Yankaskas B C, Kerner T C, Cuttino J T, Clark R L
Department of Radiology, University of North Carolina, Chapel Hill 27599-7510.
Invest Radiol. 1992 Aug;27(8):578-82. doi: 10.1097/00004424-199208000-00003.
Dilatation of fallopian tube remnants after ligation has been described but never systematically studied in post-ligation hysterosalpingograms (HSGs). This study describes the frequency and appearance of proximal tubal remnant dilatation as seen on HSGs in women with a history of bilateral tubal ligation (BTL).
A retrospective review of medical records and a subjective and objective evaluation of dilatation seen on HSGs included 68 consecutive women seen for pre-reanastomosis HSG.

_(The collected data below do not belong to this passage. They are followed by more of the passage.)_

-- ==== Sys2Proof/Machine/Regs.lean ====
section
/-! DEFINITION. The register map of control space: one `Fld` per field of every field map of the spec
(base address within control space, lowest bit, width, access code of Table 0.2, reset value), and the table that
finds the register at a control-space offset. Offsets are relative to 0x0200_0000_0000 (R27). -/

namespace Sys2Proof.Machine

/-- Access codes, Table 0.2 (R8). -/
inductive Acc | ro | rw | rw1c | wo | rws | rof | rwl
  deriving DecidableEq, Repr

/-- One field of a register: the register's control-space offset, the field's lowest bit and width, its access code
and its reset value (R8, R9). -/
structure Fld where
  off : Nat
  lo  : Nat
  w   : Nat
  acc : Acc
  rst : Nat
  deriving DecidableEq, Repr

/-- The key of a field in the register file: its register's offset and its lowest bit. -/
def Fld.key (f : Fld) : Nat := f.off * 1024 + f.lo

/-- A register, or an array of registers with up to two indices (R6). -/
structure RegRow where
  name : String
  base : Nat
  n1   : Nat
  st1  : Nat
  n2   : Nat
  st2  : Nat
  wide : Bool
  flds : Nat → Nat → List Fld

/-! System (R21, R70) -/

def F.SYS_STATE_STATE : Fld := ⟨0x0, 0, 4, .ro, 2⟩
def F.SYS_STATE_FALLBACK : Fld := ⟨0x0, 4, 1, .ro, 0⟩
def F.SYS_STATE_PREV_STATE : Fld := ⟨0x0, 8, 4, .ro, 0⟩
def F.SYS_STATE_CAUSE : Fld := ⟨0x0, 16, 8, .ro, 0⟩
def F.SYS_STATE_STRICT_HALT : Fld := ⟨0x0, 24, 1, .ro, 0⟩
def F.SYS_STATE_COOLANT_OK : Fld := ⟨0x0, 25, 1, .ro, 1⟩
def F.SYS_STATE_LOGIC_PG : Fld := ⟨0x0, 26, 1, .ro, 0⟩
def F.SYS_STATE_BOOT_COUNT : Fld := ⟨0x0, 32, 16, .ro, 0⟩
def F.SYS_ID_FAMILY : Fld := ⟨0x8, 0, 8, .rof, 0x7A⟩
def F.SYS_ID_DEVICE : Fld := ⟨0x8, 8, 8, .rof, 9⟩
def F.SYS_ID_STACK_REV : Fld := ⟨0x8, 16, 8, .rof, 2⟩
def F.SYS_ID_DEVICE_ID : Fld := ⟨0x8, 24, 12, .ro, 0xFFF⟩
def F.SYS_ID_ROOT : Fld := ⟨0x8, 36, 1, .ro, 0⟩
def F.SYS_UID_LO_UID : Fld := ⟨0x10, 0, 64, .rof, 0⟩
def F.SYS_UID_HI_UID : Fld := ⟨0x18, 0, 64, .rof, 0⟩
def F.CH_QSTAT_IN_FLIGHT : Fld := ⟨0x20, 0, 6, .ro, 0⟩
def F.CH_QSTAT_URGENT_IN_FLIGHT : Fld := ⟨0x20, 6, 2, .ro, 0⟩
def F.CH_QSTAT_FWD_IN_FLIGHT : Fld := ⟨0x20, 16, 9, .ro, 0⟩
def F.CH_QSTAT_REFUSALS_WAITING : Fld := ⟨0x20, 25, 4, .ro, 0⟩
def F.CH_CNT_A_HDR_CRC_ERR : Fld := ⟨0x28, 0, 32, .ro, 0⟩
def F.CH_CNT_A_PAY_CRC_ERR : Fld := ⟨0x28, 32, 32, .ro, 0⟩
def F.CH_CNT_B_BUSY_REFUSALS : Fld := ⟨0x30, 0, 32, .ro, 0⟩
def F.CH_CNT_B_FWD_LATE : Fld := ⟨0x30, 32, 32, .ro, 0⟩
def F.CH_CNT_CLR_CLR_A : Fld := ⟨0x38, 0, 1, .wo, 0⟩
def F.CH_CNT_CLR_CLR_B : Fld := ⟨0x38, 1, 1, .wo, 0⟩
def F.EVQ_STAT_COUNT : Fld := ⟨0x40, 0, 9, .ro, 0⟩
def F.EVQ_STAT_UNMASKED : Fld := ⟨0x40, 16, 9, .ro, 0⟩
def F.EVQ_LOST_A_LOST_INFO : Fld := ⟨0x48, 0, 32, .ro, 0⟩
def F.EVQ_LOST_A_LOST_WARN : Fld := ⟨0x48, 32, 32, .ro, 0⟩
def F.EVQ_LOST_B_LOST_ERROR : Fld := ⟨0x50, 0, 32, .ro, 0⟩
def F.EVQ_LOST_B_LOST_FATAL : Fld := ⟨0x50, 32, 32, .ro, 0⟩
def F.EVQ_MASK_MASK : Fld := ⟨0x58, 0, 48, .rw, 0x111111111111⟩
def F.EVQ_CTL_CLR_LOST : Fld := ⟨0x60, 0, 1, .wo, 0⟩
def F.EVQ_CTL_FLUSH : Fld := ⟨0x60, 1, 1, .wo, 0⟩
def F.I3C_STAT_DYN_ADDR : Fld := ⟨0x68, 0, 7, .ro, 0⟩
def F.I3C_STAT_DYN_VALID : Fld := ⟨0x68, 7, 1, .ro, 0⟩
def F.I3C_STAT_STATIC_ADDR : Fld := ⟨0x68, 8, 7, .ro, 0x30⟩
def F.I3C_STAT_IBI_EN : Fld := ⟨0x68, 15, 1, .ro, 0⟩
def F.I3C_STAT_MWL : Fld := ⟨0x68, 16, 13, .ro, 0x1014⟩
def F.I3C_STAT_MRL : Fld := ⟨0x68, 32, 13, .ro, 0x1014⟩

/-! Configuration (R249) -/

def F.CFG_STAT_PHASE : Fld := ⟨0x100000, 0, 2, .ro, 0⟩
def F.CFG_STAT_KIND : Fld := ⟨0x100000, 2, 2, .ro, 0⟩
def F.CFG_STAT_SRC_FLASH : Fld := ⟨0x100000, 4, 1, .ro, 0⟩
def F.CFG_STAT_GOLDEN : Fld := ⟨0x100000, 5, 1, .ro, 0⟩
def F.CFG_STAT_TBL_COPY : Fld := ⟨0x100000, 6, 1, .ro, 0⟩
def F.CFG_STAT_LAST_STATUS : Fld := ⟨0x100000, 8, 8, .ro, 0⟩
def F.CFG_STAT_LAST_DETAIL : Fld := ⟨0x100000, 16, 8, .ro, 0⟩
def F.CFG_STAT_LAST_SEG : Fld := ⟨0x100000, 24, 12, .ro, 0⟩
def F.CFG_LIB_BASE_ADDR : Fld := ⟨0x100008, 0, 48, .rw, 0x100000000⟩
def F.CFG_LIB_SLOTS_SLOTS : Fld := ⟨0x100010, 0, 13, .rw, 0x800⟩
def F.CFG_LIB_USE_VALID : Fld := ⟨0x100018, 0, 13, .ro, 0⟩
def F.CFG_LIB_USE_BUSY : Fld := ⟨0x100018, 13, 13, .ro, 0⟩
def F.SEC_STAT_LC : Fld := ⟨0x100020, 0, 3, .ro, 1⟩
def F.SEC_STAT_SLOT_PROG : Fld := ⟨0x100020, 8, 4, .ro, 0⟩
def F.SEC_STAT_SLOT_REV : Fld := ⟨0x100020, 12, 4, .ro, 0⟩
def F.SEC_STAT_ROOTKEY : Fld := ⟨0x100020, 16, 2, .ro, 0⟩
def F.SEC_STAT_MIN_SVN : Fld := ⟨0x100020, 24, 8, .ro, 0⟩
def F.TONGUE_REQ_W : Fld := ⟨0x102000, 0, 128, .wo, 0⟩

/-! Pattern engines (R135) -/

def F.PE_CTL_FSTEP (i : Nat) : Fld := ⟨0x200000 + 0x10000 * i, 0, 9, .ro, 0x1E0⟩
def F.PE_CTL_MCODE (i : Nat) : Fld := ⟨0x200000 + 0x10000 * i, 9, 2, .ro, 3⟩
def F.PE_CTL_GANG_EN (i : Nat) : Fld := ⟨0x200000 + 0x10000 * i, 11, 1, .ro, 0⟩
def F.PE_CTL_GANG_LEADER (i : Nat) : Fld := ⟨0x200000 + 0x10000 * i, 12, 4, .ro, 0⟩
def F.PE_CTL_XSYS (i : Nat) : Fld := ⟨0x200000 + 0x10000 * i, 16, 1, .ro, 0⟩
def F.PE_CTL_STREAM_EN (i : Nat) : Fld := ⟨0x200000 + 0x10000 * i, 17, 1, .rw, 0⟩
def F.PE_CTL_UPORT_EN (i : Nat) : Fld := ⟨0x200000 + 0x10000 * i, 18, 1, .rw, 0⟩
def F.PE_CTL_UPORT_REGION (i : Nat) : Fld := ⟨0x200000 + 0x10000 * i, 20, 8, .rw, 0⟩
def F.PE_STAT_STATE (i : Nat) : Fld := ⟨0x200008 + 0x10000 * i, 0, 4, .ro, 0⟩
def F.PE_STAT_THROTTLE_REQ (i : Nat) : Fld := ⟨0x200008 + 0x10000 * i, 4, 1, .ro, 0⟩
def F.PE_STAT_CAP_REQ (i : Nat) : Fld := ⟨0x200008 + 0x10000 * i, 5, 1, .ro, 0⟩
def F.PE_STAT_HOLD (i : Nat) : Fld := ⟨0x200008 + 0x10000 * i, 6, 1, .ro, 0⟩
def F.PE_STAT_HOLD_WHY (i : Nat) : Fld := ⟨0x200008 + 0x10000 * i, 7, 8, .ro, 0⟩
def F.PE_STAT_FAIL (i : Nat) : Fld := ⟨0x200008 + 0x10000 * i, 15, 1, .ro, 0⟩
def F.PE_STAT_GF (i : Nat) : Fld := ⟨0x200008 + 0x10000 * i, 16, 4, .ro, 0⟩
def F.PE_STAT_PC (i : Nat) : Fld := ⟨0x200008 + 0x10000 * i, 20, 16, .ro, 0⟩
def F.PE_STAT_STACK_DEPTH (i : Nat) : Fld := ⟨0x200008 + 0x10000 * i, 36, 4, .ro, 0⟩
def F.PE_STAT_STREAM_LEVEL (i : Nat) : Fld := ⟨0x200008 + 0x10000 * i, 40, 15, .ro, 0⟩
def F.PE_STAT_UPORT_LEVEL (i : Nat) : Fld := ⟨0x200008 + 0x10000 * i, 55, 7, .ro, 0⟩
def F.PE_CYCLE_COUNT (i : Nat) : Fld := ⟨0x200010 + 0x10000 * i, 0, 64, .ro, 0⟩
def F.PE_HOLD_COUNT (i : Nat) : Fld := ⟨0x200018 + 0x10000 * i, 0, 48, .ro, 0⟩
def F.PE_START_TICK_TICK (i : Nat) : Fld := ⟨0x200020 + 0x10000 * i, 0, 64, .ro, 0⟩
def F.PE_FAULT_CODE (i : Nat) : Fld := ⟨0x200028 + 0x10000 * i, 0, 8, .ro, 0⟩
def F.PE_FAULT_ADDR (i : Nat) : Fld := ⟨0x200028 + 0x10000 * i, 8, 16, .ro, 0⟩
def F.PE_GRP_G (i : Nat) (k : Nat) : Fld := ⟨0x200030 + 0x10000 * i, 0 + 3 * k, 3, .rw, 0⟩
def F.PE_SYNC_PERIOD_TICKS (i : Nat) : Fld := ⟨0x200038 + 0x10000 * i, 0, 32, .rw, 375⟩
def F.PE_STREAM_BASE_ADDR (i : Nat) : Fld := ⟨0x200040 + 0x10000 * i, 0, 48, .rw, 0⟩
def F.PE_STREAM_LEN_LEN (i : Nat) : Fld := ⟨0x200048 + 0x10000 * i, 0, 32, .rw, 0⟩
def F.PE_IM_ADDR_ADDR (i : Nat) : Fld := ⟨0x200050 + 0x10000 * i, 0, 16, .rw, 0⟩
def F.PE_IM_ADDR_AUTOINC (i : Nat) : Fld := ⟨0x200050 + 0x10000 * i, 16, 1, .rw, 1⟩
def F.PE_STOPBIND_MASK (i : Nat) (j : Nat) : Fld := ⟨0x200060 + 0x10000 * i + 0x8 * j, 0, 64, .rw, 0⟩
def F.PE_XALU_VAL (i : Nat) (j : Nat) : Fld := ⟨0x200080 + 0x10000 * i + 0x8 * j, 0, 32, .rw, 0⟩
def F.PE_YALU_VAL (i : Nat) (j : Nat) : Fld := ⟨0x2000C0 + 0x10000 * i + 0x8 * j, 0, 32, .rw, 0⟩
def F.PE_LC_VAL (i : Nat) (j : Nat) : Fld := ⟨0x200100 + 0x10000 * i + 0x8 * j, 0, 32, .rw, 0⟩
def F.PE_D_VAL (i : Nat) (j : Nat) : Fld := ⟨0x200200 + 0x10000 * i + 0x10 * j, 0, 128, .rw, 0⟩
def F.PE_LFSR_VAL (i : Nat) : Fld := ⟨0x200280 + 0x10000 * i, 0, 64, .rw, 1⟩
def F.PE_DM_BASE (i : Nat) (j : Nat) : Fld := ⟨0x200300 + 0x10000 * i + 0x8 * j, 0, 20, .rw, 0⟩
def F.PE_DM_XSH (i : Nat) (j : Nat) : Fld := ⟨0x200300 + 0x10000 * i + 0x8 * j, 20, 5, .rw, 0⟩
def F.PE_DM_XW (i : Nat) (j : Nat) : Fld := ⟨0x200300 + 0x10000 * i + 0x8 * j, 25, 5, .rw, 0⟩
def F.PE_DM_YSH (i : Nat) (j : Nat) : Fld := ⟨0x200300 + 0x10000 * i + 0x8 * j, 30, 5, .rw, 0⟩
def F.PE_DM_YW (i : Nat) (j : Nat) : Fld := ⟨0x200300 + 0x10000 * i + 0x8 * j, 35, 5, .rw, 0⟩
def F.PE_STACK_ADDR (i : Nat) (j : Nat) : Fld := ⟨0x200340 + 0x10000 * i + 0x8 * j, 0, 16, .ro, 0⟩
def F.PE_IM_DATA_LO_W (i : Nat) : Fld := ⟨0x200400 + 0x10000 * i, 0, 128, .wo, 0⟩
def F.PE_IM_DATA_HI_W (i : Nat) : Fld := ⟨0x200410 + 0x10000 * i, 0, 128, .wo, 0⟩
def F.PE_PINMODE_W (i : Nat) (j : Nat) : Fld := ⟨0x201000 + 0x10000 * i + 0x10 * j, 0, 128, .rw, 0⟩
def F.PE_PINMAP_E (i : Nat) (j : Nat) (k : Nat) : Fld := ⟨0x202000 + 0x10000 * i + 0x8 * j, 0 + 8 * k, 8, .rw, 0x41⟩
def F.PE_ASCR_E (i : Nat) (j : Nat) (k : Nat) : Fld := ⟨0x204000 + 0x10000 * i + 0x8 * j, 0 + 32 * k, 32, .rw, 0⟩
def F.PE_DSCR_E (i : Nat) (j : Nat) (k : Nat) : Fld := ⟨0x208000 + 0x10000 * i + 0x8 * j, 0 + 16 * k, 16, .rw, 0⟩

/-! Reed groups (R104) -/

def F.RD_GRP_CTL_IDLE_DEN_OFF (i : Nat) : Fld := ⟨0x300000 + 0x8000 * i, 0, 1, .rw, 1⟩
def F.RD_GRP_CTL_DRIFT_EN (i : Nat) : Fld := ⟨0x300000 + 0x8000 * i, 1, 1, .rw, 1⟩
def F.RD_GRP_CTL_TS_DREQ_EN (i : Nat) : Fld := ⟨0x300000 + 0x8000 * i, 2, 1, .rw, 0⟩
def F.RD_GRP_CTL_TS_DREQ_CH (i : Nat) : Fld := ⟨0x300000 + 0x8000 * i, 16, 12, .rw, 0⟩
def F.RD_GRP_CTL_TS_DREQ_LEVEL (i : Nat) : Fld := ⟨0x300000 + 0x8000 * i, 32, 13, .rw, 0x10⟩
def F.RD_GRP_STAT_TS_LEVEL (i : Nat) : Fld := ⟨0x300008 + 0x8000 * i, 0, 13, .ro, 0⟩
def F.RD_GRP_STAT_TS_OVR (i : Nat) : Fld := ⟨0x300008 + 0x8000 * i, 13, 1, .rw1c, 0⟩
def F.RD_GRP_STAT_TSV (i : Nat) : Fld := ⟨0x300008 + 0x8000 * i, 14, 1, .rw1c, 0⟩
def F.RD_GRP_STAT_CLAMP (i : Nat) : Fld := ⟨0x300008 + 0x8000 * i, 15, 1, .rw1c, 0⟩
def F.RD_GRP_STAT_CONFLICT (i : Nat) : Fld := ⟨0x300008 + 0x8000 * i, 16, 1, .rw1c, 0⟩
def F.RD_GRP_STAT_RETIRED_MASK (i : Nat) : Fld := ⟨0x300008 + 0x8000 * i, 24, 8, .ro, 0⟩
def F.RD_GRP_STAT_SUSPECT_MASK (i : Nat) : Fld := ⟨0x300008 + 0x8000 * i, 32, 8, .ro, 0⟩
def F.RD_GRP_STAT_STARVED_MASK (i : Nat) : Fld := ⟨0x300008 + 0x8000 * i, 40, 8, .ro, 0⟩
def F.RD_GRP_STAT_ENGINE_RUN (i : Nat) : Fld := ⟨0x300008 + 0x8000 * i, 48, 1, .ro, 0⟩
def F.RD_TS_PORT_ADDR_LANE (i : Nat) : Fld := ⟨0x300010 + 0x8000 * i, 0, 3, .rw, 0⟩
def F.RD_TS_PORT_ADDR_TSET (i : Nat) : Fld := ⟨0x300010 + 0x8000 * i, 3, 8, .rw, 0⟩
def F.RD_TS_PORT_ADDR_AUTOINC (i : Nat) : Fld := ⟨0x300010 + 0x8000 * i, 11, 1, .rw, 1⟩
def F.RD_TS_PORT_DATA_W (i : Nat) : Fld := ⟨0x300020 + 0x8000 * i, 0, 128, .rw, 0⟩
def F.RD_CH_STAT_STATE (i : Nat) (j : Nat) : Fld := ⟨0x300100 + 0x8000 * i + 0x8 * j, 0, 2, .ro, 0⟩
def F.RD_CH_STAT_STARVED (i : Nat) (j : Nat) : Fld := ⟨0x300100 + 0x8000 * i + 0x8 * j, 2, 1, .ro, 0⟩
def F.RD_CH_STAT_CAL_CLAMPED (i : Nat) (j : Nat) : Fld := ⟨0x300100 + 0x8000 * i + 0x8 * j, 3, 1, .ro, 0⟩
def F.RD_CH_STAT_SPARE_USED (i : Nat) (j : Nat) : Fld := ⟨0x300100 + 0x8000 * i + 0x8 * j, 4, 1, .ro, 0⟩
def F.RD_CH_STAT_DRIFT_L (i : Nat) (j : Nat) : Fld := ⟨0x300100 + 0x8000 * i + 0x8 * j, 8, 16, .ro, 0⟩
def F.RD_CH_STAT_DRIFT_C (i : Nat) (j : Nat) : Fld := ⟨0x300100 + 0x8000 * i + 0x8 * j, 24, 16, .ro, 0⟩
def F.RD_CH_STAT_SUSPECT_UI (i : Nat) (j : Nat) : Fld := ⟨0x300100 + 0x8000 * i + 0x8 * j, 40, 24, .ro, 0⟩
def F.RD_UCAL_A_U (i : Nat) (j : Nat) (k : Nat) : Fld := ⟨0x300200 + 0x8000 * i + 0x10 * j, 0 + 16 * k, 16, .rw, 0⟩
def F.RD_UCAL_B_U (i : Nat) (j : Nat) (k : Nat) : Fld := ⟨0x300208 + 0x8000 * i + 0x10 * j, 0 + 16 * k, 16, .rw, 0⟩
def F.RD_FCAL_A_U (i : Nat) (j : Nat) (k : Nat) : Fld := ⟨0x300280 + 0x8000 * i + 0x10 * j, 0 + 16 * k, 16, .rof, 0⟩
def F.RD_FCAL_B_U (i : Nat) (j : Nat) (k : Nat) : Fld := ⟨0x300288 + 0x8000 * i + 0x10 * j, 0 + 16 * k, 16, .rof, 0⟩
def F.RD_TS_DROPPED_COUNT (i : Nat) : Fld := ⟨0x300400 + 0x8000 * i, 0, 48, .ro, 0⟩
def F.RD_EDGE_CLAMP_COUNT (i : Nat) : Fld := ⟨0x300408 + 0x8000 * i, 0, 48, .ro, 0⟩
def F.RD_TSV_UI_COUNT (i : Nat) : Fld := ⟨0x300410 + 0x8000 * i, 0, 48, .ro, 0⟩
def F.RD_CONFLICT_COUNT (i : Nat) : Fld := ⟨0x300418 + 0x8000 * i, 0, 48, .ro, 0⟩
def F.RD_CNT_CLR_CLR (i : Nat) : Fld := ⟨0x300420 + 0x8000 * i, 0, 4, .wo, 0⟩
def F.RD_TS_POP_W (i : Nat) : Fld := ⟨0x300500 + 0x8000 * i, 0, 128, .ro, 0⟩

/-! Capture (R161) -/

def F.CAP_STAT_FAT_OCC : Fld := ⟨0x400000, 0, 18, .ro, 0⟩
def F.CAP_STAT_FAT_HIGH : Fld := ⟨0x400000, 18, 1, .ro, 0⟩
def F.CAP_STAT_FAT_FULL : Fld := ⟨0x400000, 19, 1, .rw1c, 0⟩
def F.CAP_STAT_BM_VALID : Fld := ⟨0x400000, 20, 9, .ro, 0⟩
def F.CAP_STAT_BM_DIRTY : Fld := ⟨0x400000, 29, 9, .ro, 0⟩
def F.CAP_STAT_BM_FAULT : Fld := ⟨0x400000, 38, 1, .ro, 0⟩
def F.CAP_STAT_BM_FLUSHING : Fld := ⟨0x400000, 39, 1, .ro, 0⟩
def F.FAT_CTL_FAT_WAIT : Fld := ⟨0x400008, 0, 16, .rw, 0xC8⟩
def F.FAT_PORT_ADDR_INDEX : Fld := ⟨0x400010, 0, 17, .rw, 0⟩
def F.FAT_PORT_ADDR_AUTOINC : Fld := ⟨0x400010, 17, 1, .rw, 1⟩
def F.FAT_PORT_DATA_LO_W : Fld := ⟨0x400020, 0, 128, .ro, 0⟩
def F.FAT_PORT_DATA_HI_W : Fld := ⟨0x400030, 0, 128, .ro, 0⟩
def F.FFL_SEL_PE : Fld := ⟨0x400040, 0, 4, .rw, 0⟩
def F.CAP_PE_CTL_EN (i : Nat) : Fld := ⟨0x401000 + 0x100 * i, 0, 1, .rw, 0⟩
def F.CAP_PE_CTL_FAT_EN (i : Nat) : Fld := ⟨0x401000 + 0x100 * i, 1, 1, .rw, 1⟩
def F.CAP_PE_CTL_BM_EN (i : Nat) : Fld := ⟨0x401000 + 0x100 * i, 2, 1, .rw, 0⟩
def F.CAP_PE_CTL_FFL_KEEP (i : Nat) : Fld := ⟨0x401000 + 0x100 * i, 3, 1, .rw, 0⟩
def F.CAP_PE_CTL_CMASK_CH (i : Nat) : Fld := ⟨0x401000 + 0x100 * i, 16, 16, .rw, 0⟩
def F.CAP_PE_STAT_FIFO_LEVEL (i : Nat) : Fld := ⟨0x401008 + 0x100 * i, 0, 17, .ro, 0⟩
def F.CAP_PE_STAT_CAP_REQ_FIFO (i : Nat) : Fld := ⟨0x401008 + 0x100 * i, 17, 1, .ro, 0⟩
def F.CAP_PE_STAT_CAP_REQ_FAT (i : Nat) : Fld := ⟨0x401008 + 0x100 * i, 18, 1, .ro, 0⟩
def F.CAP_PE_STAT_FAIL_OVERFLOW (i : Nat) : Fld := ⟨0x401008 + 0x100 * i, 19, 1, .rw1c, 0⟩
def F.CAP_PE_STAT_FAT_REJ (i : Nat) : Fld := ⟨0x401008 + 0x100 * i, 20, 1, .rw1c, 0⟩
def F.CAP_PE_STAT_BM_RANGE (i : Nat) : Fld := ⟨0x401008 + 0x100 * i, 21, 1, .rw1c, 0⟩
def F.CAP_PE_STAT_DRAINED (i : Nat) : Fld := ⟨0x401008 + 0x100 * i, 22, 1, .ro, 1⟩
def F.CAP_PE_STAT_FFL_COUNT (i : Nat) : Fld := ⟨0x401008 + 0x100 * i, 23, 13, .ro, 0⟩
def F.CAP_FWORDS_COUNT (i : Nat) : Fld := ⟨0x401010 + 0x100 * i, 0, 48, .ro, 0⟩
def F.CAP_DROPPED_COUNT (i : Nat) : Fld := ⟨0x401018 + 0x100 * i, 0, 48, .ro, 0⟩
def F.BM_BASE_BASE (i : Nat) : Fld := ⟨0x401020 + 0x100 * i, 0, 48, .rw, 0⟩
def F.BM_GEOM_BXW (i : Nat) : Fld := ⟨0x401028 + 0x100 * i, 0, 5, .rw, 0⟩
def F.BM_GEOM_BYW (i : Nat) : Fld := ⟨0x401028 + 0x100 * i, 5, 5, .rw, 0⟩
def F.BM_GEOM_BCODE (i : Nat) : Fld := ⟨0x401028 + 0x100 * i, 10, 2, .rw, 0⟩
def F.BM_RANGE_CNT_COUNT (i : Nat) : Fld := ⟨0x401030 + 0x100 * i, 0, 48, .ro, 0⟩
def F.BM_LOST_CNT_COUNT (i : Nat) : Fld := ⟨0x401038 + 0x100 * i, 0, 48, .ro, 0⟩
def F.FAT_REJ_CNT_COUNT (i : Nat) : Fld := ⟨0x401040 + 0x100 * i, 0, 48, .ro, 0⟩
def F.CAP_PE_CNT_CLR_CLR (i : Nat) : Fld := ⟨0x401048 + 0x100 * i, 0, 5, .wo, 0⟩
def F.CAP_PE_CNT_CLR_CLR_CH (i : Nat) : Fld := ⟨0x401048 + 0x100 * i, 5, 1, .wo, 0⟩
def F.CAP_CHCNT_COUNT (i : Nat) : Fld := ⟨0x402000 + 0x8 * i, 0, 48, .ro, 0⟩
def F.FFL_WINDOW_W (i : Nat) : Fld := ⟨0x480000 + 0x8 * i, 0, 64, .ro, 0⟩
def F.CAP_LOSTMAP_W (i : Nat) : Fld := ⟨0x4A0000 + 0x8 * i, 0, 64, .ro, 0⟩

Among the 68 women, 44 (67%) had objectively measured dilatation on one or both tubes. Dilatation was present in both short and long tubal remnants. There were no measurable differences between women with and without presence of dilatation. Neither length nor dilatation of tubal remnant was associated with pregnancy outcome.
Dilatation of the tubal remnant after bilateral tubal ligation is a common finding on HSG and can be accurately identified from the HSG by radiologists. Dilatation is not strictly related to length, and in our small sample with follow-up, was not associated with pregnancy outcome.
输卵管结扎术后输卵管残端扩张已有描述,但从未在结扎术后子宫输卵管造影(HSG)中进行系统研究。本研究描述了有双侧输卵管结扎(BTL)病史的女性HSG上近端输卵管残端扩张的频率和表现。
对病历进行回顾性分析,并对HSG上观察到的扩张进行主观和客观评估,纳入连续68例因吻合术前HSG就诊的女性。
在这68名女性中,44名(67%)在一侧或双侧输卵管上有客观测量的扩张。短输卵管残端和长输卵管残端均有扩张。有扩张和无扩张的女性之间没有可测量的差异。输卵管残端的长度和扩张均与妊娠结局无关。
双侧输卵管结扎术后输卵管残端扩张是HSG上的常见表现,放射科医生可通过HSG准确识别。扩张与长度没有严格关系,在我们有随访的小样本中,与妊娠结局无关。